Ever hear of the Haberdasher Puzzle? In 1903, a mathematician named Henry Dudney published a paper showing how an equilateral triangle divided into four pieces could be reassembled into a perfect square.
Eighty-four years later, a designer named Maty Grünberg stumbled onto Dudney’s geometric discovery, which Grünberg then used as a blueprint for a table he designed that could be rearranged into eight separate configurations.
That idea seeped into the unconscious of Maty’s son David, who as an architecture student in 2008 completed his dissertation by developing a prefabricated house that could withstand extreme subarctic temperatures by, in essence, moving with the sun.
Now, as director at D*Haus, a London-based architectural firm that was formed about a year ago, David Ben Grünberg and his partner David Woolfson are pushing architectural boundaries with their Dynamic D*Haus, which they say has been "inspired by the poetics found in logic and geometry." Dynamic D*Haus can adapt to its environment by literally “opening up” so that external walls unfold into eight different shapes, allowing glass internal walls to become facades.

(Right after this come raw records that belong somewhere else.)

-- ==== Sys2Proof/Machine/Br.lean ====
section
/-! DEFINITION. The bridge element (R353 to R356): engine requests and their responses, remote loads and stores, and
atomics. -/

namespace Sys2Proof.Machine

/-! ## EREQ (R354) -/

/-- The engine that a request record names. -/
def Ctx.engine (c : Ctx) : Nat := c.recd.e 0 % 32

/-- The site of the ERESP paired with a request, once it runs the same instance. -/
def Ctx.partner (c : Ctx) : Option Nat :=
  (c.cfg.recs.find? (fun q => q.isOp .br 2 && q.e 0 == c.recd.e 0)).bind (fun q =>
    match (c.x.site q.site).active with
    | some l => if l.cseq = c.cseq ∧ l.recd.isSome then some q.site else none
    | none => none)

/-- The items an ERESP holds. -/
def Site.items (t : Site) : List BrItem :=
  match t.op with
  | .br l => l
  | _ => []

/-- Commands an ERESP still awaits. -/
def awaited (l : List BrItem) : Nat :=
  (l.filter (fun i => match i with
    | .cmd _ _ _ => true
    | _ => false)).length

/-- An item joins the list of the ERESP at a site. -/
def Ctx.pushItem (c : Ctx) (site : Nat) (i : BrItem) : Ctx :=
  let t := c.x.site site
  { c with x := c.x.setSite site { t with op := .br (t.items ++ [i]) } }

/-- A request passes on as a token (R354). -/
def passOn (s : State) (c : Ctx) (q : Nat) (t : Token) : State := ((c.take 0).pushItem q (.tok t)).fired.back s

/-- A checked block is issued as ENGCMD issues it (R342, R354); it waits while the engine or the outstanding list is full. -/
def ereqIssue (s : State) (c : Ctx) (q : Nat) (b : Block) (group : List Nat) : Option State :=
  match c.cluster s with
  | none => none
  | some p =>
    if s.engineFull c.engine || decide (16 ≤ awaited (c.x.site q).items) then none
    else
      let g := c.agent 0
      let n : W32 := BitVec.ofNat 32 (g.nextId + 1)
      let c1 := c.setAgent 0 { g with nextId := g.nextId + 1 }
      let s1 := (((c1.take 0).pushItem q (.cmd c.site n b.scope)).fired.back s)
      some (s1.enqueueCmd c.engine (newCmd (.ereq c.r c.site) n b group p.2.asid (some p.1)))

/-- The read of a group table by an EREQ (R342, R354): a parking class parks it with its request still at its port. -/
def ereqTable (s : State) (c : Ctx) (q : Nat) (b : Block) : Option State :=
  match c.cluster s with
  | none => none
  | some p =>
    let rd : Reader := .elem c.r c.site (c.agent 0).nextId
    let refuse (s : State) : Option State := some (passOn s c q (errTok (errRecord 0xA c.site)))
    let stop (s1 : State) (r : ReadRes) : Option State :=
      let c1 := c.refresh s1
      match r with
      | .ok _ => none
      | .wait => if s1.ports.reads.length = s.ports.reads.length then none else some (s1.uncharged s)
      | .fault cls a =>
        if cls = clsPresence then some (passOn (s1.dropReads (fun x => x == rd)) c1 q (errTok (errRecord 8 c.site)))
        else some (c1.parkAccess s1 0 (c1.access p 0 .load .virt a 0#512 [0, 0, 0, 0, 0]) cls 0)
      | .fatal cls => some (s1.fatalFault p.1 cls c.r c.site)
    if b.aux % 64 ≠ 0 then refuse s
    else
      match s.readRange rd p.1 p.2 c.r .virt b.aux 64 with
      | (s1, .ok head) =>
        if groupSizeBad (fieldLe head 0 2) then refuse (s1.dropReads (fun x => x == rd))
        else
          match s1.readRange rd p.1 p.2 c.r .virt b.aux (2 + 2 * fieldLe head 0 2) with
          | (s2, .ok raw) =>
            let s3 := s2.dropReads (fun x => x == rd)
            if groupFails s.member b (groupMembers raw) then refuse s3 else ereqIssue s3 (c.refresh s3) q b (groupMembers raw)
          | (s2, r) => stop s2 r
      | (s1, r) => stop s1 r

/-- EREQ (R354): a request is consumed and issued, refused, or passed on poisoned. -/
def ereqEvent (s : State) (c0 : Ctx) : Option State :=
  let c := c0.owWake
  match c.partner, c.dataAt 0 with
  | some q, some t =>
    if !(c.agent 0).runs then none
    else if t.poison then
      some (passOn s c q (if t.err then t else { t with payload := freePayload 2 t.payload [] }))
    else
      let raw := beatBytes t.payload
      let b := cmdBlock raw
      let k := engineClass c.engine
      if blockFails k false raw then some (passOn s c q (errTok (errRecord 0xA c.site)))
      else if k = .cl then ereqTable s c q b
      else ereqIssue s c q b []
  | _, _ => none

/-- BR_EREQ (R354). -/
def execBrEreq (region site : Nat) (s : State) : Out :=
  orStay s ((ctxOf s region site).bind (fun c => if c.recd.isOp .br 1 then ereqEvent s c else none))

/-- STOP at EREQ passes to its ERESP in request order (R354). -/
def ereqStop (c : Ctx) : Option Ctx :=
  match c.partner, c.head 0 with
  | some q, some t => if t.kind = .stop ∧ (c.agent 0).runs then some ((c.take 0).pushItem q (.tok t)) else none
  | _, _ => none

/-- MODE at EREQ is taken and passes to its ERESP (R227, R354). -/
def ereqMode (c : Ctx) : Option Ctx :=
  match c.partner, c.head 0 with
  | some q, some t =>
    if t.kind = .mode ∧ (c.agent 0).runs then
      some (((c.take 0).takeMode (t.payload.setWidth 8)).pushItem q (.tok t))
    else none
  | _, _ => none

/-! ## ERESP (R354) -/

/-- The next request in order is answered: a command once it has ended, a token in its place. -/
def erespFire (c : Ctx) : Option Ctx :=
  match c.st.items with
  | .answer p :: rest => if c.room 0 then some ((c.emit 0 (dataTok p)).setOp (.br rest)).fired else none
  | .tok t :: rest =>
    if t.kind = .data then (if c.room 0 then some ((c.emit 0 t).setOp (.br rest)).fired else none)
    else if c.roomCtl 0 then
      let c1 := if t.kind = .mode then c.takeMode (t.payload.setWidth 8) else c
      some ((c1.emit 0 t).setOp (.br rest))
    else none
  | _ => none

/-- BR_ERESP (R354). -/
def execBrEresp (region site : Nat) (s : State) : Out := fireOp s region site .br 2 erespFire

/-- An ERESP has emitted its last response: its EREQ has gone on and no item is left (R198). -/
def erespEnded (c : Ctx) : Bool :=
  c.st.items.isEmpty &&
  (match c.cfg.recs.find? (fun q => q.isOp .br 1 && q.e 0 == c.recd.e 0) with
    | some q => decide (c.cseq < c.x.adopted q.site)
    | none => true)

/-! ## RLOAD and RSTORE (R355) -/

/-- The pool entry of a remote load or store: ORD, BASE and EXTENT. -/
def Ctx.remote (c : Ctx) : List W32 := c.pool (c.recd.e 0 % 65536)
def Ctx.ordered (c : Ctx) : Bool := poolWord c.remote 0 / 16 % 2 == 1

/-- The offset an address token names. -/
def addressOf (t : Token) : Int := signed (laneAt t.payload 64 0) 64

/-- The error record of an offset that is misaligned or out of range (R355). -/
def Ctx.remoteBad (c : Ctx) (off : Int) : Option W32 :=
  if off % 64 ≠ 0 then some (errRecord 6 c.site)
  else if off < 0 ∨ (rangeExtent c.remote : Int) - 64 < off then some (errRecord 5 c.site)
  else none

/-- Accesses of the bridge element that stand at a port. -/
def Ctx.inFlight (c : Ctx) (s : State) : Nat := (s.pendingOf c.r c.site).length

/-- No access has been issued too many: one at a time when accesses are ordered (R306, R355). -/
def Ctx.mayIssue (c : Ctx) (s : State) : Bool := if c.ordered then c.inFlight s == 0 else decide (c.inFlight s < 16)

/-- An access of a bridge element is issued, with its response, poisoned or not, when it has one. -/
def Ctx.issueRemote (c : Ctx) (s : State) (kind : AccKind) (addr : Nat) (data : Beat) (poison : Bool) : Option State :=
  match c.cluster s with
  | none => none
  | some p =>
    let g := c.agent 0
    let a := c.access p 0 kind .virt addr data [0, 0, 0, 0, 0]
    let c1 := c.setAgent 0 { g with
      nextId := g.nextId + 1
      outst := if kind = .store then g.outst ++ [g.nextId] else g.outst
      resp := if kind = .store then g.resp else g.resp ++ [.load g.nextId poison none] }
    some (c1.issue s 0 a (c.inFlight s))

/-- The next response of a bridge element is emitted (R306). -/
def remoteEmit (c : Ctx) : Option Ctx := (c.emitResp 0).map (fun c1 => c1.count 0)

/-- RLOAD consumes an address (R355). -/
def rloadTake (s : State) (c : Ctx) : Option State :=
  let g := c.agent 0
  match c.dataAt 0 with
  | none => none
  | some t =>
    if !g.runs || decide (16 ≤ g.beats) then none
    else if t.poison then
      let u : Token := if t.err then t else { t with payload := freePayload 1 t.payload [] }
      some (((c.take 0).respond 0 [.tok u]).fired.back s)
    else
      match c.remoteBad (addressOf t) with
      | some r => some (((c.take 0).respond 0 [.tok (errTok r)]).fired.back s)
      | none =>
        if c.mayIssue s then
          (c.take 0).fired.issueRemote s .load (rangeBase c.remote + (addressOf t).toNat) 0#512 false
        else none

/-- RLOAD (R355): it reissues what it holds, else emits a response that is ready, else consumes an address. -/
def rloadEvent (s : State) (c : Ctx) : Option State :=
  match c.reissue s 0 with
  | some s1 => some s1
  | none =>
    match remoteEmit c with
    | some c1 => some (c1.back s)
    | none => rloadTake s c

/-- BR_RLOAD (R355). -/
def execBrRload (region site : Nat) (s : State) : Out :=
  orStay s ((ctxOf s region site).bind (fun c => if c.recd.isOp .br 3 then rloadEvent s c else none))

/-- A remote store's tokens are done. -/
def Ctx.rstoreDone (c : Ctx) : Ctx := c.setOw { c.ow with toks := [], applying := false, skip := false }

/-- A poisoned token of a remote store parks the element (R355). -/
def parkRemote (s : State) (c : Ctx) (port : Nat) (t : Token) (off : Option Int) : State :=
  let addr := match off with
    | some o => if (c.remoteBad o).isNone then rangeBase c.remote + o.toNat else 0
    | none => 0
  c.parkToken s 0 port t (accField .write .virt 0) addr [0#32, 0#32, 0#32, 0#32, 0#32]

/-- The store of an address and a beat at hand (R355): a bad offset leaves it unwritten and poisons the completion. -/
def rstoreApply (s : State) (c : Ctx) : Option State :=
  let a := c.ow.toks.getD 0 (dataTok 0)
  let b := c.ow.toks.getD 1 (dataTok 0)
  let off := addressOf a
  if a.poison then some (parkRemote s c 0 a none)
  else if b.poison then some (parkRemote s c 1 b (some off))
  else
    match c.remoteBad off with
    | some r => some (((c.segBad (some r)).notWritten 0).rstoreDone.back s)
    | none =>
      if 16 ≤ (c.agent 0).outst.length || !c.mayIssue s then none
      else c.rstoreDone.issueRemote s .store (rangeBase c.remote + off.toNat) (memBeat (c.inTy 1) (c.placeIn 1 == 1) b.payload) false

/-- The completion of a segment of remote stores, once every store has been performed (R307, R310, R355). -/
def rstoreComplete (c : Ctx) : Option Ctx :=
  match c.ow.closing with
  | none => none
  | some d =>
    if c.stored ∧ c.canComplete then some ((c.complete [0] d).setOw { c.ow with closing := none }) else none

/-- RSTORE (R355): it reissues, applies the tokens at hand, completes a segment, or consumes an address and a beat. -/
def rstoreEvent (s : State) (c : Ctx) : Option State :=
  match c.reissue s 0 with
  | some s1 => some s1
  | none =>
    let g := c.agent 0
    if !g.runs || g.heldTok.isSome then none
    else if c.ow.applying then rstoreApply s c
    else
      match rstoreComplete c with
      | some c1 => some (c1.back s)
      | none =>
        if c.ow.closing.isSome then none
        else
          match c.dataAt 0, c.dataAt 1 with
          | some a, some b =>
            let c1 := ((c.takeAll [0, 1]).setOw { c.ow with toks := [a, b], applying := true }).fired
            some ((rstoreApply s c1).getD (c1.back s))
          | _, _ => none

/-- BR_RSTORE (R355). -/
def execBrRstore (region site : Nat) (s : State) : Out :=
  orStay s ((ctxOf s region site).bind (fun c => if c.recd.isOp .br 4 then rstoreEvent s c else none))

/-! ## RATOM (R356) -/

/-- Bytes of an atomic of a record. -/
def Ctx.atomBytes (c : Ctx) : Nat := if c.recd.e 0 / 256 % 2 = 1 then 8 else 4

/-- RATOM consumes an address, an operand and, for ACAS, a comparand (R356). A token with an error record has no address or
operand, and its record is the result; other poison leaves the atomic as it is and poisons the old value (R22; log entry
12). -/
def ratomTake (s : State) (c : Ctx) : Option State :=
  let ts := c.ports.filterMap c.dataAt
  let g := c.agent 0
  if ts.length ≠ c.ports.length || !g.runs || decide (16 ≤ g.beats) then none
  else
    let c1 := (c.takeAll c.ports).fired
    let t := ts.getD 0 (dataTok 0)
    let addr := laneAt t.payload 64 0
    if ts.any (fun x => x.err) then some ((c1.respond 0 [.tok (resultTok ts false 0#512)]).back s)
    else if addr % c.atomBytes ≠ 0 then some ((c1.respond 0 [.tok (errTok (errRecord 6 c.site))]).back s)
    else if c.inFlight s = 0 then
      let x := laneAt (ts.getD 1 t).payload 64 0
      let y := laneAt (ts.getD 2 (dataTok 0)).payload 64 0
      c1.issueRemote s .atom addr (BitVec.ofNat 512 (x + 2 ^ 64 * y)) (ts.any (fun x => x.poison))
    else none

/-- RATOM (R356). -/
def ratomEvent (s : State) (c : Ctx) : Option State :=
  match c.reissue s 0 with
  | some s1 => some s1
  | none =>
    match remoteEmit c with
    | some c1 => some (c1.back s)
    | none => ratomTake s c

/-- BR_RATOM (R356). -/
def execBrRatom (region site : Nat) (s : State) : Out :=
  orStay s ((ctxOf s region site).bind (fun c => if c.recd.isOp .br 5 then ratomEvent s c else none))

/-! ## STOP, MODE and what a bridge element owes -/

/-- STOP at a bridge element (R226, R307, R354, R355). -/
def brStop (c : Ctx) : Option Ctx :=
  match c.recd.opc with
  | 1 => ereqStop c
  | 4 =>
    if c.ow.applying || c.ow.closing.isSome || !c.stored then none
    else stopOver c [0, 1] (fun c m => c.setOw { c.ow with closing := some m })
  | 2 => none
  | _ => if c.atRest then stopOver c c.ports passStop else none

/-- MODE at a bridge element (R227, R354, R355); a parked one consumes no token (R407). -/
def brMode (c : Ctx) : Option Ctx :=
  if !c.unparked then none else
  match c.recd.opc with
  | 1 => ereqMode c
  | 2 => sourceMode { c with st := { c.st with srcEnd := erespEnded c } }
  | 4 => if c.ow.applying || c.ow.closing.isSome then none else modeOver c [0, 1]
  | _ => if c.atRest then modeOver c c.ports else none

/-- A bridge element has something to do before it adopts. -/
def brOwes (c : Ctx) : Bool :=
  match c.recd.opc with
  | 2 => !erespEnded c
  | 4 => !c.atRest || c.ow.applying || c.ow.closing.isSome
  | _ => !c.atRest

/-- The firings a bridge element may have enabled, as states they lead to. -/
def brMoves (s : State) (c : Ctx) : List (Option State) :=
  [match c.recd.opc with
    | 1 => ereqEvent s c
    | 2 => (erespFire c).map (fun c => c.back s)
    | 3 => rloadEvent s c
    | 4 => rstoreEvent s c
    | _ => ratomEvent s c]

end Sys2Proof.Machine
end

One goal is to expose this shape-shifting house to as much sunlight available at a given time, day, or month.
The design of this factory-manufactured house, at roughly 1,100 square feet, includes two bedrooms, an open living room (that theoretically could adapt to changing family sizes), and a bathroom.
Woolfson points out that the largest part of the house doesn’t actually move, so installing a kitchen wouldn’t be a problem. The bathroom could be positioned at a “hinge point” within the house between the bedrooms.
The partners are still working on what would drive the motion of the house, but the foundation probably will be on some kind of a sliding track system. The external walls would be made from a translucent insulating material that forms a waterproof membrane and eliminates the need for an insulation canal behind the walls.
This house won’t be cheap. A full-sized model excluding land is expected to cost 1.2 million British pounds, or $1.9 million, although the partners envision a simpler model that could lower the price to the equivalent of $600,000.
While the concept for D*Dynamic originally was devised to address the severe climate of the Lapland region in Finland, the company’s partners believe their house also would be applicable in the colder areas of North America.
A prototype, cut from DuPont Corian, was on display at the Anise Gallery in London in November. The partners, who are self financed, hope to have their first real house built within the next two years (the location has yet to be determined) and were planning to use the website Kickstarter to drum up capital for the project.